Task instructions: Your answer should consist only of the lines below from the one with "canonical form, the" through the one with "is sound. -/", copied exactly.

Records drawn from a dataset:
%%

-- ==== Sys2Proof/Machine/Core.lean ====
section
/-! DEFINITION. The block as the host's interface takes it. -/

def Sys2Proof.core : Host.Core := { State := Sys2Proof.Machine.State, Fault := Sys2Proof.Machine.Fault, Refusal := Sys2Proof.Machine.Refusal, step := Sys2Proof.Machine.step, reset := Sys2Proof.Machine.State.reset }
end

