-- ==== Sys2Proof/Certificates/Slice0/Obligations.lean ====
section
/-! DEFINITION. The statements for the provers. `s.live`: the state is sound and the main side is not held in reset.
`.next t.settled`: the command's own effect leaves `t`, and then follows at once what other blocks make of it
(`State.settled`; nothing in a still state: `StillIsSettled`). -/

open Sys2Proof Sys2Proof.Machine

/-! ### The step, the queue, reset -/

/-- O1. A command at the front of the queue runs on the state with the queue's rest. -/
def Obligations.StepRunsFrontCommand : Prop :=
  ∀ (c : Instr) (rest : List Instr) (s : State),
    step { s with pending := c :: rest } = exec c { s with pending := rest }

/-- O2. On an empty queue one nanosecond passes: outside deep sleep the TSC advances by 1 ns, by 0, 1 or 2 while it is
slewed (R53, R57; the nanosecond of an empty queue is the model's choice, log entry 2), and a sample set held back for its
data lines starts when its time has come (R368, R370); in DEEP_SLEEP the state stays, since there it advances by
TSC_SLEEP_TICK alone (R55). -/
def Obligations.EmptyQueuePassesTime : Prop :=
  ∀ s : State, s.pending = [] →
    (s.fld Reg.PWR.PWR_STATUS 2 0 = 3 → step s = .next s) ∧
    (s.fld Reg.PWR.PWR_STATUS 2 0 ≠ 3 → ∃ t : State, step s = .next t ∧
      (∃ d : Nat, d ≤ 2 ∧ t.tsc = s.tsc + BitVec.ofNat 64 d ∧ (s.slewPpb = 0 ∧ s.hw.time.slewAcc = 0 → d = 1)) ∧
      ((∀ x, s.hw.mot.set_ = some x → x.held = false) → t.regs = s.regs) ∧
      (∀ x, s.hw.mot.set_ = some x → x.held = true → x.stamp ≤ t.now → t.hw.mot.set_ = some { x with held := false, encs := s.setEncs }) ∧
      SameRegs [Reg.SSI.SSI_STATUS] s t ∧ t.mem = s.mem ∧ t.es = s.es ∧ t.poison = s.poison ∧ t.out = s.out ∧ t.pending = [])

/-- O3. Every command answers a next state; it leaves the waiting commands as they are, takes back nothing that has left
the block, and uses open values in order. -/
def Obligations.EveryCommandAnswers : Prop :=
  ∀ (c : Instr) (s : State), ∃ t : State, exec c s = .next t ∧ t.pending = s.pending ∧ s.out <+: t.out ∧ s.freeCtr ≤ t.freeCtr

/-- O4. Every step keeps the state sound: memory, the engine stores and the list of poisoned words in canonical form, the
register list in order and without a reserved bit. -/
def Obligations.StepKeepsSound : Prop := ∀ s t : State, s.sound → step s = .next t → t.sound

/-- O5. The state after reset is sound. -/
def Obligations.ResetIsSound : Prop := State.reset.sound

/-- O6. In a sound state the reserved bits of every register read 0 (R8). -/
def Obligations.ReservedBitsReadZero : Prop :=
  ∀ (s : State) (r : RegRef), s.sound → r.row.isSome → s.rd r &&& ~~~ r.mask = 0

/-- O7. After VDD_AON power-on the TSC starts at 0 (R54), every register holds the value its table states,
the device is in RESET, and nothing is in memory, in the queues or admitted. -/
def Obligations.ResetState : Prop :=
  State.reset.tsc = 0 ∧ (∀ r : RegRef, State.reset.rd r = r.resetVal) ∧ State.reset.pending = [] ∧ State.reset.mem = [] ∧
  State.reset.es = [] ∧ State.reset.hw.disp.cmds = []

/-- O8. While the main side is held in reset, a command changes nothing, those apart that act in reset: the resets and
power events themselves, the rails, the thermal sensors and the island (R708). -/
def Obligations.HeldInReset : Prop :=
  ∀ (c : Instr) (s : State), s.hw.boot.inReset = true →
    (match c with
     | .railLost _ | .thermalRead _ | .sysRstNTaken | .resetHeldLong | .sysRstNRelease _ | .vddAonPowerOn | .pwrFailNFall
     | .pwrFailNRise _ | .brownoutReset | .corePowerStart _ _ _ | .halSet | .halAuditRead | .halIdent _ | .halZero | .halTare
     | .halTareClear | .weighingWindowEnd _ | .firmwareCheck _ | .islandStart _ _ _ | .halRstN | .halPowerFailWarning _
     | .halParameterGet | .islandClockDeviation => True
     | _ => exec c s = .next s)

/-- O9. In a still state nothing follows from a command in other blocks: the state is settled. -/
def Obligations.StillIsSettled : Prop := ∀ s : State, s.still = true → s.settled = s

/-! ### The host interface and time -/

/-- O10. REGISTER_WRITE (R8, R683): a 32-bit write of the physical function to an RW register of a page whose registers
have no effect of their own leaves the stored value, adds one to the page's WRITE_COUNT, and touches no other register but
those of the journal; what is dropped leaves the register as it was and is logged. READ_CLEAR (R8): a full read of an RC
register returns its value and clears it. -/
def Obligations.RegisterWriteAndReadClear : Prop :=
  (∀ (s : State) (b : Blk) (i off : Nat) (row : RegRow) (v : Word),
    s.live → b ∈ [Blk.CMN, Blk.MEMC, Blk.JPG, Blk.CLK, Blk.VRC] → rowAt b i off = some row → 0x40 ≤ off → row.acc = .RW →
    row.shared = false → off % 4 = 0 →
    ∃ t : State, exec (.registerWrite 0 (BitVec.ofNat 26 (RegRef.key ⟨b, i, off⟩)) (leBytes 4 v.toNat)) s = .next t.settled ∧
      t.rd ⟨b, i, off⟩ = storedValue row (s.rd ⟨b, i, off⟩) v &&& row.mask ∧
      t.rd (Reg.HDR.WRITE_COUNT b i) = (s.rd (Reg.HDR.WRITE_COUNT b i) + 1) &&& RegRef.mask (Reg.HDR.WRITE_COUNT b i) ∧
      SameRegs (⟨b, i, off⟩ :: hostTrail b i) s t ∧ t.es = s.es ∧ t.tsc = s.tsc) ∧
  (∀ (s : State) (f : Fin 32) (b : Blk) (i off k : Nat) (v : Word),
    s.live → f.val = 0 ∧ i < b.count → off < 4096 → off % 4 = 0 → writeKind s 0 b i off v = k → k ≠ 0 → k ≠ 6 →
    (pageAt (b.slot + i) = some (b, i) ∧ b.slot + i ≠ 0x30 ∧ b.slot + i ≠ 0x31) →
    ∃ t : State, exec (.registerWrite f (BitVec.ofNat 26 (RegRef.key ⟨b, i, off⟩)) (leBytes 4 v.toNat)) s = .next t.settled ∧
      Quiet (logOf b i) s t ∧
      (s.bit (Reg.HDR.ACC_ERR b i) 24 = false → t.fld (Reg.HDR.ACC_ERR b i) 15 12 = k ∧ t.fld (Reg.HDR.ACC_ERR b i) 11 2 = off / 4 ∧
        t.bit (Reg.HDR.ACC_ERR b i) 24 = true)) ∧
  (∀ (s : State) (b : Blk) (i off : Nat) (row : RegRow),
    s.live → rowAt b i off = some row → row.acc = .RC → off % 4 = 0 →
    ∃ t : State, exec (.readClear 0 (BitVec.ofNat 26 (RegRef.key ⟨b, i, off⟩))) s = .next t.settled ∧
      t.out = s.out ++ [.readData 0 (leBytes 4 (s.regRead b i off).toNat) false] ∧
      ((b = .CMN ∧ 0x050 ≤ off) ∧ t.regRead b i off = 0 ∧ t.regs = s.regs ∧ (∃ c, t.hw = { s.hw with cmn := c }) ∨
        (b = .MEMC ∧ (off = 0x054 ∨ off = 0x058)) ∧ t.regRead b i off = 0 ∧ t.regs = s.regs ∧ (∃ m, t.hw = { s.hw with memc := m }) ∨
        ¬(b = .CMN ∧ 0x050 ≤ off) ∧ ¬(b = .MEMC ∧ (off = 0x054 ∨ off = 0x058)) ∧ t.rd (regAt b i off) = 0 ∧
          SameRegs [regAt b i off] s t ∧ t.hw = s.hw) ∧
      t.mem = s.mem ∧ t.es = s.es ∧ t.tsc = s.tsc)
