-- ==== Sys2Proof/Laws/PerInstr.lean ====
section
/-! SUPPORT. For every command, one lemma: it is a program of elementary changes run on the state, and so answers a next
state. -/

namespace Sys2Proof.Laws

open Sys2Proof.Machine

/-- A command is a program of elementary changes. -/
def Runs.Statement (c : Instr) : Prop := ∀ s : State, ∃ b : Act, exec c s = .next (b.run s)
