-- ==== Sys2Proof/Laws/Ops.lean ====
section
/-! SUPPORT. What each shared operation over registers can do, said once: the registers it can change, and that it leaves
everything else alone. -/

namespace Sys2Proof.Machine

theorem Quiet.rfl' {l : List RegRef} {s : State} : Quiet l s s :=
  ⟨⟨rfl, rfl, rfl, rfl, rfl⟩, ⟨s.hw.gath.edge, rfl⟩, fun _ _ => rfl⟩

theorem Quiet.trans {l : List RegRef} {s t u : State} (h : Quiet l s t) (k : Quiet l t u) : Quiet l s u := by
  obtain ⟨e, he⟩ := h.hw
  obtain ⟨e', he'⟩ := k.hw
  exact ⟨⟨k.mem.trans h.mem, k.poison.trans h.poison, k.es.trans h.es, k.tsc.trans h.tsc, k.out.trans h.out⟩,
    ⟨e', by rw [he', he]⟩, fun r hr => (k.regs r hr).trans (h.regs r hr)⟩

theorem Quiet.mono {l l' : List RegRef} {s t : State} (h : Quiet l s t) (hl : l ⊆ l') : Quiet l' s t :=
  ⟨h.toSameRest, h.hw, fun r hr => h.regs r fun hm => hr (List.map_subset _ hl hm)⟩

/-- A register store. -/
theorem quiet_setReg (s : State) (r : RegRef) (v : Word) : Quiet [r] s (s.setReg r v) :=
  ⟨⟨rfl, rfl, rfl, rfl, rfl⟩, ⟨s.hw.gath.edge, rfl⟩, fun r' hr => rd_setReg_ne v fun h => hr (by simp [h])⟩

/-- Counters: the register counted, and an open value where the count is open. -/
theorem quiet_bump (s : State) (r : RegRef) (n : Nat) : Quiet [r] s ((Act.bump r n).run s) := by
  simp only [Act.bump, run_get]
  split
  · exact quiet_setReg s r _
  · simp only [Act.fresh, run_get, run_seq, run_upd, apply_free, run_wr]
    exact ⟨⟨rfl, rfl, rfl, rfl, rfl⟩, ⟨s.hw.gath.edge, rfl⟩, fun r' hr =>
      rd_setReg_ne (s := s.useFree) _ fun h => hr (by simp [h])⟩

/-- A counter below its top counts. -/
theorem rd_bump {s : State} (hs : keysRise s.regs) (r : RegRef) {n : Nat} (h : (s.rd r).toNat + n < 4294967296) :
    ((Act.bump r n).run s).rd r = BitVec.ofNat 32 ((s.rd r).toNat + n) &&& r.mask := by
  simp only [Act.bump, run_get]
  rw [if_pos h]
  exact rd_setReg_same hs r _

theorem quiet_satFld (s : State) (r : RegRef) (hi lo n : Nat) : Quiet [r] s ((Act.satFld r hi lo n).run s) :=
  quiet_setReg s r _

theorem quiet_maxReg (s : State) (r : RegRef) (n : Nat) : Quiet [r] s ((Act.maxReg r n).run s) := by
  simp only [Act.maxReg, run_get, run_when]
  split
  · exact quiet_setReg s r _
  · exact .rfl'

/-- Latching changes the edge latches alone. -/
theorem quiet_latch (s : State) (l : List Nat) : Quiet [] s ((Act.latch l).run s) :=
  ⟨⟨rfl, rfl, rfl, rfl, rfl⟩, ⟨_, rfl⟩, fun _ _ => rfl⟩

/-- Setting a page's IRQ_PEND and IRQ_MASK changes these two and edge latches. -/
theorem quiet_setIrq (s : State) (b : Blk) (i : Nat) (p m : Word) :
    Quiet [Reg.HDR.IRQ_PEND b i, Reg.HDR.IRQ_MASK b i] s ((Act.setIrq b i p m).run s) :=
  ((quiet_setReg s _ p).mono (by simp)).trans
    (((quiet_setReg _ _ m).mono (by simp)).trans ((quiet_latch _ _).mono (by simp)))

/-- Raising a source changes its page's IRQ_PEND (and stores IRQ_MASK as it is). -/
theorem quiet_raise (s : State) (b : Blk) (i k : Nat) :
    Quiet [Reg.HDR.IRQ_PEND b i, Reg.HDR.IRQ_MASK b i] s ((Act.raise b i k).run s) := quiet_setIrq s b i _ _

theorem quiet_lower (s : State) (b : Blk) (i k : Nat) :
    Quiet [Reg.HDR.IRQ_PEND b i, Reg.HDR.IRQ_MASK b i] s ((Act.lower b i k).run s) := quiet_setIrq s b i _ _

theorem quiet_err (s : State) (b : Blk) (i k : Nat) : Quiet [Reg.HDR.ERR_STATUS b i] s ((Act.err b i k).run s) :=
  quiet_setReg s _ _

theorem quiet_cfgErr (s : State) (b : Blk) (i : Nat) : Quiet [Reg.HDR.ERR_STATUS b i] s ((Act.cfgErr b i).run s) :=
  quiet_setReg s _ _

/-- Logging a dropped access changes the page's ACC_ERR and, when the log becomes valid, the records of page TOP. -/
theorem quiet_logAcc (s : State) (b : Blk) (i f off kind : Nat) :
    Quiet [Reg.HDR.ACC_ERR b i, Reg.TOP.ACC_LAST, Reg.TOP.TOP_EVENTS, Reg.HDR.IRQ_PEND .TOP 0, Reg.HDR.IRQ_MASK .TOP 0] s
      ((Act.logAcc b i f off kind).run s) := by
  simp only [Act.logAcc, run_get]
  split
  · exact (quiet_setReg s _ _).mono (by simp)
  · exact ((quiet_setReg s _ _).mono (by simp)).trans (((quiet_setReg _ _ _).mono (by simp)).trans
      (((quiet_setReg _ _ _).mono (by simp)).trans ((quiet_raise _ _ _ _).mono (by simp))))

end Sys2Proof.Machine
end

%%

Response to the task:
/-- O4. Every step keeps the state sound: memory, the engine stores and the list of poisoned words in canonical form, the
register list in order and without a reserved bit. -/
def Obligations.StepKeepsSound : Prop := ∀ s t : State, s.sound → step s = .next t → t.sound

/-- O5. The state after reset is sound. -/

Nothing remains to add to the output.